The anxiety has been slowly ramping up since Christmas and now that I have to cut out the only thing that’s managed the fibromyalgia bs. I mean sure it’s just weed. But when my health tanked and I was throwing up half of everything I tried to eat and losing weight like it was nothing. Unfortunately it was the only thing that helped stop the vomiting.
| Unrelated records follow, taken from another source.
-- ==== Sys2Proof/Laws/Step.lean ====
section
/-! SUPPORT. What a step does, said once (40_pin_sequencer.md R115): one lemma for each way it can go, and the
inversion lemma for a next state. -/

namespace Sys2Proof.Machine

theorem passBoundary_eq (s : State) :
    passBoundary s = { s with env := { s.env with kill := s.env.kill.map Nat.pred } } := rfl

/-- Without a kill laid down the boundary changes nothing. -/
theorem passBoundary_of_no_kill {s : State} (h : s.env.kill = none) : passBoundary s = s := by
  rcases s with ⟨cfg, mode, upc, clkQ, stbQ, a, b, c, d, mask0, mask1, so, ex, re, fc, tr, env⟩
  rcases env with ⟨e1, e2, e3, e4, e5, e6, kill⟩
  obtain rfl : kill = none := h
  rfl

theorem killDue_iff (s : State) : killDue s = true ↔ s.env.kill = some 0 := by simp [killDue]

theorem killDue_of_none {s : State} (h : s.env.kill = none) : killDue s = false := by simp [killDue, h]

theorem step_refused_config {s : State} (h : s.cfg.accepted = false) : step s = .fault .config := by
  simp [step, sequencerStep, h]

theorem step_ended {s : State} (h : s.cfg.accepted = true) (hm : s.mode = .terminated) :
    step s = .refused .runEnded := by simp [step, sequencerStep, h, hm]

theorem step_killed {s : State} (h : s.cfg.accepted = true) (hm : s.mode ≠ .terminated)
    (hk : s.env.kill = some 0) : step s = .next (hostKill s) := by
  simp [step, sequencerStep, h, hm, killDue, hk]

theorem step_ready {s : State} (h : Ready s) : step s = fetchAndExecute (passBoundary s) := by
  simp [step, sequencerStep, h.1, h.2.1, h.2.2]

theorem romFetch_passBoundary (s : State) : romFetch (passBoundary s) = s.cfg.rom[s.upc.toNat]? := rfl

theorem step_fetch_outside {s : State} (h : Ready s) (hf : s.cfg.rom[s.upc.toNat]? = none) :
    step s = .fault (.pc (passBoundary s)) := by
  simp [step_ready h, fetchAndExecute, romFetch_passBoundary, hf]

theorem step_illegal {s : State} {w : Word} {why : Illegal} (h : Ready s) (hf : s.cfg.rom[s.upc.toNat]? = some w)
    (hd : decode w = .error why) : step s = .fault (.illegal why) := by
  simp [step_ready h, fetchAndExecute, romFetch_passBoundary, hf, hd]

theorem step_runs {s : State} {w : Word} {i : Instr} (h : Ready s) (hf : s.cfg.rom[s.upc.toNat]? = some w)
    (hd : decode w = .ok i) : step s = exec i (passBoundary s) := by
  simp [step_ready h, fetchAndExecute, romFetch_passBoundary, hf, hd]

/-- What it takes for a step to answer a next state: a kill at the boundary, or a decoded micro-op that has a
next state. -/
theorem step_eq_next {s t : State} (h : step s = .next t) :
    s.cfg.accepted = true ∧ s.mode ≠ .terminated ∧
      ((s.env.kill = some 0 ∧ t = hostKill s) ∨
       (killDue s = false ∧ ∃ w i, s.cfg.rom[s.upc.toNat]? = some w ∧ decode w = .ok i ∧
          exec i (passBoundary s) = .next t)) := by
  by_cases hc : s.cfg.accepted = true
  · by_cases hm : s.mode = .terminated
    · rw [step_ended hc hm] at h
      cases h
    · refine ⟨hc, hm, ?_⟩
      by_cases hk : s.env.kill = some 0
      · rw [step_killed hc hm hk] at h
        exact .inl ⟨hk, by cases h; rfl⟩
      · have hr : Ready s := ⟨hc, hm, by simpa [killDue] using hk⟩
        cases hf : s.cfg.rom[s.upc.toNat]? with
        | none =>
          rw [step_fetch_outside hr hf] at h
          cases h
        | some w =>
          cases hd : decode w with
          | error why =>
            rw [step_illegal hr hf hd] at h
            cases h
          | ok i => exact .inr ⟨hr.2.2, w, i, rfl, hd, by rw [← step_runs hr hf hd]; exact h⟩
  · rw [step_refused_config (by simpa using hc)] at h
    cases h

/-! ## Executing a list -/

theorem execAll_append (a b : List Instr) {s t : State} (h : execAll a s = .next t) :
    execAll (a ++ b) s = execAll b t := by
  induction a generalizing s with
  | nil =>
    cases h
    rfl
  | cons i rest ih =>
    simp only [execAll, List.cons_append] at h ⊢
    split at h
    · rename_i u hu
      simpa [hu] using ih h
    · cases h
    · cases h

theorem execAll_cons {i : Instr} {rest : List Instr} {s u : State} (h : exec i s = .next u) :
    execAll (i :: rest) s = execAll rest u := by simp [execAll, h]

theorem execAll_cons_next {i : Instr} {rest : List Instr} {s t : State} (h : execAll (i :: rest) s = .next t) :
    ∃ u, exec i s = .next u ∧ execAll rest u = .next t := by
  simp only [execAll] at h
  split at h
  · exact ⟨_, by assumption, h⟩
  · cases h
  · cases h

theorem execAll_append_next {a b : List Instr} {s t : State} (h : execAll (a ++ b) s = .next t) :
    ∃ u, execAll a s = .next u ∧ execAll b u = .next t := by
  induction a generalizing s with
  | nil => exact ⟨s, rfl, h⟩
  | cons i rest ih =>
    obtain ⟨u, h1, h2⟩ := execAll_cons_next h
    obtain ⟨v, h3, h4⟩ := ih h2
    exact ⟨v, by rw [execAll_cons h1, h3], h4⟩

/-- A run of n + 1 steps is a step and a run of n. -/
theorem run_succ {n : Nat} {s u : State} (h : step s = .next u) :
    Sys2Proof.core.run (n + 1) s = Sys2Proof.core.run n u := by
  have h : Sys2Proof.core.step s = .next u := h
  simp only [Host.Core.run, h]

end Sys2Proof.Machine
end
I’ve been put on and taking off several medications over the years for being the unlucky type that doesn’t react well to different meds. All the gut pills they wanted me to take hurt or was you know making me digest my own blood.
The Fibromyalgia began creeping in when I was in high school and the doctors I had told me to eat pills and go away. I had injured my knee and it just didn’t get better. I still have issues with it. Being a childhood cancer survivor means health complaints must be cry’s for attention or drugs.
They asked me to not consume any weed because they don’t know if it’ll hurt me to be put under so they can cut out the heavily impacted teeth. Which fine, I won’t fight because they could label me as some sort of user or drug obsessed or whatever. But the only drug that I know can kill you while being put under is meth.
My sister’s dental surgeon said don’t stop smoking weed because there isn’t anything out that supports either side. Pro weed or anti-weed before surgery. He didn’t want anything to add to the stress of the surgery so he said keep doing what you’re doing.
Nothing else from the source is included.